As reported by its neighbors, North Korea has recently launched another short-range ballistic missile into the sea east of the Korean Peninsula.
The main nuclear envoys to the US, Japan, and South Korea denounced the conduct as provocative.
The missile’s range—about 500 miles—indicates that South Korea might be the intended target of the weapon.
It also flew at a height of about 30 miles, according to Japan’s defense ministry.
The North launched an intercontinental ballistic missile into the Sea of Japan on Thursday, and it was later revealed that the missile was a Hwasong-17.
Known as the country’s ‘monster missile’, it is the world’s largest road-mobile, liquid-fuelled ICBM.
It was tested just hours before the South Korean president Yook Suk-yeol was due to fly to Tokyo for discussions with Fumio Kishida, the prime minister of Japan.
Both united at the summit partly aimed at rebuilding security ties between the US allies in the face of North Korean nuclear threats.
State media quoted leader Kim Jong Un as saying Thursday’s launch was meant to ‘strike fear into the enemies’.
The ramping-up of testing activities comes as the US and South Korea carry out the biggest military drills of their kind in years.

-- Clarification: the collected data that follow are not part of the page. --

-- ==== Sys2Proof/Certificates/Slice0/Obligations.lean ====
section
/-!
DEFINITION. The statements for the provers. Each docstring names the rule of spec/ it formalises.
-/

open Sys2Proof Sys2Proof.Machine

/-! ### Encoding -/

/-- Decode and encode agree on every operation that arrives at a port, with every operand at every value
its encoding admits (R80 to R87, R90, R97). -/
def Obligations.DecodeEncodeRoundTrip : Prop :=
  ∀ (nCh : Nat) (i : Instr), i.wf nCh = true → i.requestable = true →
    decode nCh (encode i) = .ok i

/-- What the decoder accepts is well formed and is the encoding of what it answers, but for the bytes
that pad the last word of a `SEND_BYTES`, which are ignored (R83, R84, R87, R90). -/
def Obligations.AcceptedWordsAreTheEncoding : Prop :=
  ∀ (nCh : Nat) (words : List Word) (i : Instr), decodeCommand nCh words = .ok i →
    i.wf nCh = true ∧ i.isCommand = true ∧
      ∃ canonical, encode i = .command canonical ∧ canonical.length = words.length ∧
        canonical.head? = words.head? ∧
        ((∀ ch bytes, i ≠ .sendBytes ch bytes) → canonical = words) ∧
        ∀ ch bytes, i = .sendBytes ch bytes → unpackBytes bytes.length words.tail = bytes

/-- R102: every finite sequence of words splits in exactly one way into complete commands and at most one
incomplete tail, and every complete command is one of the ten legal forms or illegal. -/
def Obligations.StreamSplitsInOneWay : Prop :=
  (∀ words : List Word, ∃! p : List (List Word) × List Word,
      words = p.1.flatten ++ p.2 ∧ (∀ c ∈ p.1, IsCommand c) ∧ IsIncomplete p.2) ∧
    ∀ (nCh : Nat) (words : List Word), IsCommand words →
      (∃ i, i.isCommand = true ∧ decodeCommand nCh words = .ok i) ∨
        ∃ e, e ∈ [DecodeError.unknownOp, .reservedField, .noSuchChannel] ∧
          decodeCommand nCh words = .error e

/-- R95: a complete command is illegal exactly where its `op` is none of 0x01 to 0x0A, a reserved field
is non-zero, or it names a channel the engine does not have; and the engine answers it with
IllegalCommand and its `ch` field echoed, changing nothing else. -/
def Obligations.IllegalCommandsAreAnswered : Prop :=
  (∀ (nCh : Nat) (h : Word) (payload : List Word), IsCommand (h :: payload) →
    ((¬ ∃ i, decodeCommand nCh (h :: payload) = .ok i) ↔
      ((headerOp h).toNat = 0 ∨ 10 < (headerOp h).toNat) ∨
      ((headerOp h = 1 ∧ (h.extractLsb' 2 6 ≠ 0 ∨ (payload.getD 1 0).extractLsb' 7 1 ≠ 0 ∨
          (payload.getD 1 0).extractLsb' 10 22 ≠ 0)) ∨
        (headerOp h = 2 ∧ h.extractLsb' 8 8 ≠ 0) ∨
        (headerOp h ∈ [4, 5, 7, 9, 10] ∧ headerArg h ≠ 0) ∨
        (headerOp h = 8 ∧ (headerArg h ≠ 0 ∨ headerCh h ≠ 0))) ∨
      (headerOp h ≠ 8 ∧ nCh ≤ (headerCh h).toNat))) ∧
  ∀ (s : State) (h : Word) (payload : List Word) (rest : List PortItem),
    nextArrival s.cmdBuf s.stimulus = .command (h :: payload) rest →
    (¬ ∃ i, decodeCommand s.ch.length (h :: payload) = .ok i) →
    step s = .next ({ s with cmdBuf := [], stimulus := rest }.answered (headerCh h)
      .illegalCommand 0 [])

/-- A few words written out from the spec's encodings decode to the operations they stand for. -/
def Obligations.SampleWordsDecode : Prop :=
  decodeCommand 8 [0x01020A02, 0x0001C200, 0x00000008] =
      .ok (.init 2 { policy := .alwaysDrain, tsEnable := true, marker := 0x0A, baud := 115200,
                     charLength := 8, parity := 0, stopBits := 0 }) ∧
    decodeCommand 8 [0x020500FF] = .ok (.sendByte 5 0xFF) ∧
    decodeCommand 8 [0x03000005, 0x44434241, 0x00000045] =
      .ok (.sendBytes 0 [0x41, 0x42, 0x43, 0x44, 0x45]) ∧
    decodeCommand 8 [0x0601FFFF] = .ok (.readBytes 1 65535) ∧
    decodeCommand 8 [0x08000000] = .ok .tsAvailableAll ∧
    decodeCommand 8 [0x0A080000] = .error .noSuchChannel ∧
    decodeEvent 0x05 = .dispatch 5

/-- R90: the packed words are `ceil(n / 4)` many, byte `j` is bits `8*(j mod 4)+7 : 8*(j mod 4)` of word
`j div 4`, and the unused high bytes of the last word are zero. -/
def Obligations.PayloadPackingIsLittleEndian : Prop :=
  ∀ bytes : List Byte, (packBytes bytes).length = (bytes.length + 3) / 4 ∧
    ∀ j, j < 4 * ((bytes.length + 3) / 4) →
      ((packBytes bytes).getD (j / 4) 0).extractLsb' (8 * (j % 4)) 8 = bytes.getD j 0

/-- R28, R31: the fields of the status word, the lifecycle by its four numbers, and the overflow word. -/
def Obligations.StatusWordFields : Prop :=
  ∀ c : Channel, (statusWord c).extractLsb' 0 2 = (match c.status with
      | .uninitialized => 0
      | .ready => 1
      | .initError => 2
      | .fault => 3) ∧
    (statusWord c).getLsbD 2 = decide (c.policy = .drainWhenEmpty) ∧
    (statusWord c).getLsbD 3 = c.tsEnable ∧ (statusWord c).getLsbD 4 = c.txArmed ∧
    (statusWord c).getLsbD 5 = c.rxOvf ∧ (statusWord c).getLsbD 6 = c.tsOvf ∧
    (statusWord c).getLsbD 7 = false ∧ (statusWord c).extractLsb' 8 8 = c.marker ∧
    (overflowWord c).toNat = c.ovfCount.toNat

/-! ### The step -/

/-- A step runs the decoded command: where the words in the buffer and the words that arrive next are a
whole command and it decodes, the step is its meaning on the state with those words consumed (R60,
R61, R80). -/
def Obligations.StepRunsTheDecodedCommand : Prop :=
  ∀ (s : State) (i : Instr) (words : List Word) (rest : List PortItem),
    IsCommand (s.cmdBuf ++ words) → decodeCommand s.ch.length (s.cmdBuf ++ words) = .ok i →
    s.stimulus = words.map .word ++ rest →
    step s = exec i { s with cmdBuf := [], stimulus := rest }

/-- A step serves the event that arrives next (R97). That an event standing before the last word of a
command is served before that command, and that the words so far stay in the buffer, is the model's
choice (assumption 4, DESIGN CHOICE, and assumption 5). -/
def Obligations.StepServesTheNextEvent : Prop :=
  ∀ (s : State) (id : Byte) (words : List Word) (rest : List PortItem),
    IsIncomplete (s.cmdBuf ++ words) → s.stimulus = words.map .word ++ .event id :: rest →
    step s = exec (.dispatch id) { s with cmdBuf := s.cmdBuf ++ words, stimulus := rest }

/-- A command is not executed before its last word has arrived (R80). That a step with nothing to execute
is a next state with all arrived words in the buffer is the model's choice (assumption 5, DESIGN
CHOICE). -/
def Obligations.IncompleteCommandWaits : Prop :=
  ∀ (s : State) (words : List Word), IsIncomplete (s.cmdBuf ++ words) →
    s.stimulus = words.map .word →
    step s = .next { s with cmdBuf := s.cmdBuf ++ words, stimulus := [] }

/-! ### The ring -/

/-- R24: the occupied count of well-formed cursors, and when a ring is empty and when full. -/
def Obligations.OccupiedCountOfCursors : Prop :=
  ∀ (α : Type) [Inhabited α] (q : RingBuffer α), 1 ≤ q.cap → q.rd < 2 * q.cap → q.wr < 2 * q.cap →
    q.occ = (if q.rd ≤ q.wr then q.wr - q.rd else q.wr + 2 * q.cap - q.rd) ∧
      (q.occ = 0 ↔ q.rd = q.wr) ∧ (q.empty = true ↔ q.occ = 0) ∧
      (q.occ = q.cap ↔ q.wr = (q.rd + q.cap) % (2 * q.cap)) ∧ q.contents.length = q.occ

/-- Every ring primitive keeps the ring, of whatever elements, well formed and acts on its abstract value as
on a queue of at most `C` elements (R24, R113 to R119). -/
def Obligations.RingIsABoundedQueue : Prop :=
  ∀ (α : Type) [Inhabited α] (q : RingBuffer α), q.Ok →
    (∀ x, (q.push x).1.Ok ∧ (q.push x).1.cap = q.cap ∧
      ((q.push x).2 = true ↔ q.contents.length < q.cap) ∧
      (q.push x).1.contents = if (q.push x).2 then q.contents ++ [x] else q.contents) ∧
    (q.pop.1.Ok ∧ q.pop.1.cap = q.cap ∧ q.pop.2 = q.contents.head? ∧
      q.pop.1.contents = q.contents.tail) ∧
    (∀ v, (q.pushBulk v).1.Ok ∧ (q.pushBulk v).1.cap = q.cap ∧
      ((q.pushBulk v).2 = true ↔ q.contents.length + v.length ≤ q.cap) ∧
      (q.pushBulk v).1.contents = if (q.pushBulk v).2 then q.contents ++ v else q.contents) ∧
    (∀ n, (q.popBulk n).1.Ok ∧ (q.popBulk n).1.cap = q.cap ∧
      (q.popBulk n).2 = (if n ≤ q.contents.length then some (q.contents.take n) else none) ∧
      (q.popBulk n).1.contents =
        if n ≤ q.contents.length then q.contents.drop n else q.contents) ∧
    q.peek = q.contents.head? ∧ (q.empty = true ↔ q.contents = [])

/-- R120 and R121, R70: over any sequence of operations on a well-formed ring, from any cursors, nothing
is lost, duplicated or reordered, and the occupied count is what was held plus accepted minus removed. -/
def Obligations.RingRunIsFifo : Prop :=
  ∀ (α : Type) [Inhabited α] (q : RingBuffer α) (ops : List (QueueOp α)), q.Ok →
    (queueRun q ops).ring.Ok ∧ (queueRun q ops).ring.cap = q.cap ∧
      q.contents ++ (queueRun q ops).accepted =
        (queueRun q ops).removed ++ (queueRun q ops).ring.contents ∧
      (queueRun q ops).ring.occ + (queueRun q ops).removed.length =
        q.occ + (queueRun q ops).accepted.length

/-- `PUSH` executed by itself (R113): it completes on every channel of the table, returns false and
changes nothing iff the ring is full, and else stores the element in slot `wr mod C` and publishes `wr`. -/
def Obligations.PushResult : Prop :=
  ∀ (s : State) (ch : Byte) (c : Channel), s.ch[ch.toNat]? = some c →
    (∀ b, exec (.push ch (.rx b)) s = .next
      (if c.rx.occ = c.rx.cap then s.returned (.bool false)
       else (s.updated ch.toNat { c with rx := c.rx.withPushed b } []).returned (.bool true))) ∧
    (∀ b, exec (.push ch (.tx b)) s = .next
      (if c.tx.occ = c.tx.cap then s.returned (.bool false)
       else (s.updated ch.toNat { c with tx := c.tx.withPushed b } []).returned (.bool true))) ∧
    (∀ r, exec (.push ch (.ts r)) s = .next
      (if c.ts.occ = c.ts.cap then s.returned (.bool false)
       else (s.updated ch.toNat { c with ts := c.ts.withPushed r } []).returned (.bool true)))

/-- `POP` executed by itself (R114): None iff the ring is empty, else the element of slot `rd mod C`. -/
def Obligations.PopResult : Prop :=
  ∀ (s : State) (ch : Byte) (c : Channel), s.ch[ch.toNat]? = some c → c.RingsOk →
    (c.rx.wr = c.rx.rd → exec (.pop ch .rx) s = .next (s.returned (.byte none))) ∧
    (c.tx.wr = c.tx.rd → exec (.pop ch .tx) s = .next (s.returned (.byte none))) ∧
    (c.ts.wr = c.ts.rd → exec (.pop ch .ts) s = .next (s.returned (.record none))) ∧
    (c.rx.wr ≠ c.rx.rd → ∃ b, c.rx.store[c.rx.rd % c.rx.cap]? = some b ∧ exec (.pop ch .rx) s =
      .next ((s.updated ch.toNat { c with rx := c.rx.withRemoved 1 } []).returned (.byte (some b)))) ∧
    (c.tx.wr ≠ c.tx.rd → ∃ b, c.tx.store[c.tx.rd % c.tx.cap]? = some b ∧ exec (.pop ch .tx) s =
      .next ((s.updated ch.toNat { c with tx := c.tx.withRemoved 1 } []).returned (.byte (some b)))) ∧
    (c.ts.wr ≠ c.ts.rd → ∃ r, c.ts.store[c.ts.rd % c.ts.cap]? = some r ∧ exec (.pop ch .ts) s =
      .next ((s.updated ch.toNat { c with ts := c.ts.withRemoved 1 } []).returned (.record (some r))))

/-- `PUSH_BULK` executed by itself (R115): all the elements or none, published by one write of `wr`. No
context uses it on `rx` or `ts` (R226): that it runs there too, by itself, is the model's choice
(assumptions 7 and 13, DESIGN CHOICE). -/
def Obligations.PushBulkResult : Prop :=
  ∀ (s : State) (ch : Byte) (c : Channel), s.ch[ch.toNat]? = some c → c.RingsOk →
    (∀ v, c.rx.cap - c.rx.occ < v.length →
      exec (.pushBulk ch (.rx v)) s = .next (s.returned (.bool false))) ∧
    (∀ v, c.tx.cap - c.tx.occ < v.length →
      exec (.pushBulk ch (.tx v)) s = .next (s.returned (.bool false))) ∧
    (∀ v, c.ts.cap - c.ts.occ < v.length →
      exec (.pushBulk ch (.ts v)) s = .next (s.returned (.bool false))) ∧
    (∀ v, v.length ≤ c.rx.cap - c.rx.occ → ∃ q, c.rx.HasStored v q ∧
      exec (.pushBulk ch (.rx v)) s =
        .next ((s.updated ch.toNat { c with rx := q } []).returned (.bool true))) ∧
    (∀ v, v.length ≤ c.tx.cap - c.tx.occ → ∃ q, c.tx.HasStored v q ∧
      exec (.pushBulk ch (.tx v)) s =
        .next ((s.updated ch.toNat { c with tx := q } []).returned (.bool true))) ∧
    (∀ v, v.length ≤ c.ts.cap - c.ts.occ → ∃ q, c.ts.HasStored v q ∧
      exec (.pushBulk ch (.ts v)) s =
        .next ((s.updated ch.toNat { c with ts := q } []).returned (.bool true)))

/-- `POP_BULK` executed by itself (R116): exactly `n` elements, oldest first, or none. No context uses it on
`tx` or `ts` (R226): that it runs there too, by itself, is the model's choice (assumptions 7 and 13,
DESIGN CHOICE). -/
def Obligations.PopBulkResult : Prop :=
  ∀ (s : State) (ch : Byte) (c : Channel) (n : Nat), s.ch[ch.toNat]? = some c → c.RingsOk →
    (c.rx.occ < n → exec (.popBulk ch .rx n) s = .next (s.returned (.bytes none))) ∧
    (c.tx.occ < n → exec (.popBulk ch .tx n) s = .next (s.returned (.bytes none))) ∧
    (c.ts.occ < n → exec (.popBulk ch .ts n) s = .next (s.returned (.records none))) ∧
    (n ≤ c.rx.occ → ∃ v, c.rx.SlotsAre c.rx.rd n v ∧ exec (.popBulk ch .rx n) s =
      .next ((s.updated ch.toNat { c with rx := c.rx.withRemoved n } []).returned (.bytes (some v)))) ∧
    (n ≤ c.tx.occ → ∃ v, c.tx.SlotsAre c.tx.rd n v ∧ exec (.popBulk ch .tx n) s =
      .next ((s.updated ch.toNat { c with tx := c.tx.withRemoved n } []).returned (.bytes (some v)))) ∧
    (n ≤ c.ts.occ → ∃ v, c.ts.SlotsAre c.ts.rd n v ∧ exec (.popBulk ch .ts n) s =
      .next ((s.updated ch.toNat { c with ts := c.ts.withRemoved n } []).returned (.records (some v))))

In response to the latest launch, the South said the drills would continue as it maintains a readiness to ‘overwhelmingly’ respond to any provocation by North Korea.
The Biden administration wants better South Korea-Japan ties, which declined over historical issues in recent years, as it pushes to strengthen its alliance network in Asia to counter the North Korean nuclear threat and China’s rising influence.
On Sunday, the US flew at least one long-range B-1B bomber for joint aerial training with warplanes from South Korea.
The use of the aircraft, which is capable of carrying a huge conventional weapons payload, has previously also been met with responsive missile test-launches from the North.
Toshiro Ino, the Japanese deputy defence minister, said there was no reports of damage from Sunday’s test launch as it landed outside the country’s exclusive economic zone.
However, he said the activity represented a ‘threat’ to the security of Japan, the region, and the international community and it ‘absolutely cannot be tolerated’.
The missile likely showed an irregular trajectory, he said, which could be a reference to North Korea’s highly manoeuvrable, nuclear-capable KN-23 missile.
The US Indo-Pacific Command said the launch does not pose an immediate threat to American territory or its allies, but highlighted ‘the destabilising impact of [North Korea’s] unlawful’ weapons programmes.
It added that the US security commitment to South Korea and Japan remains ‘ironclad’.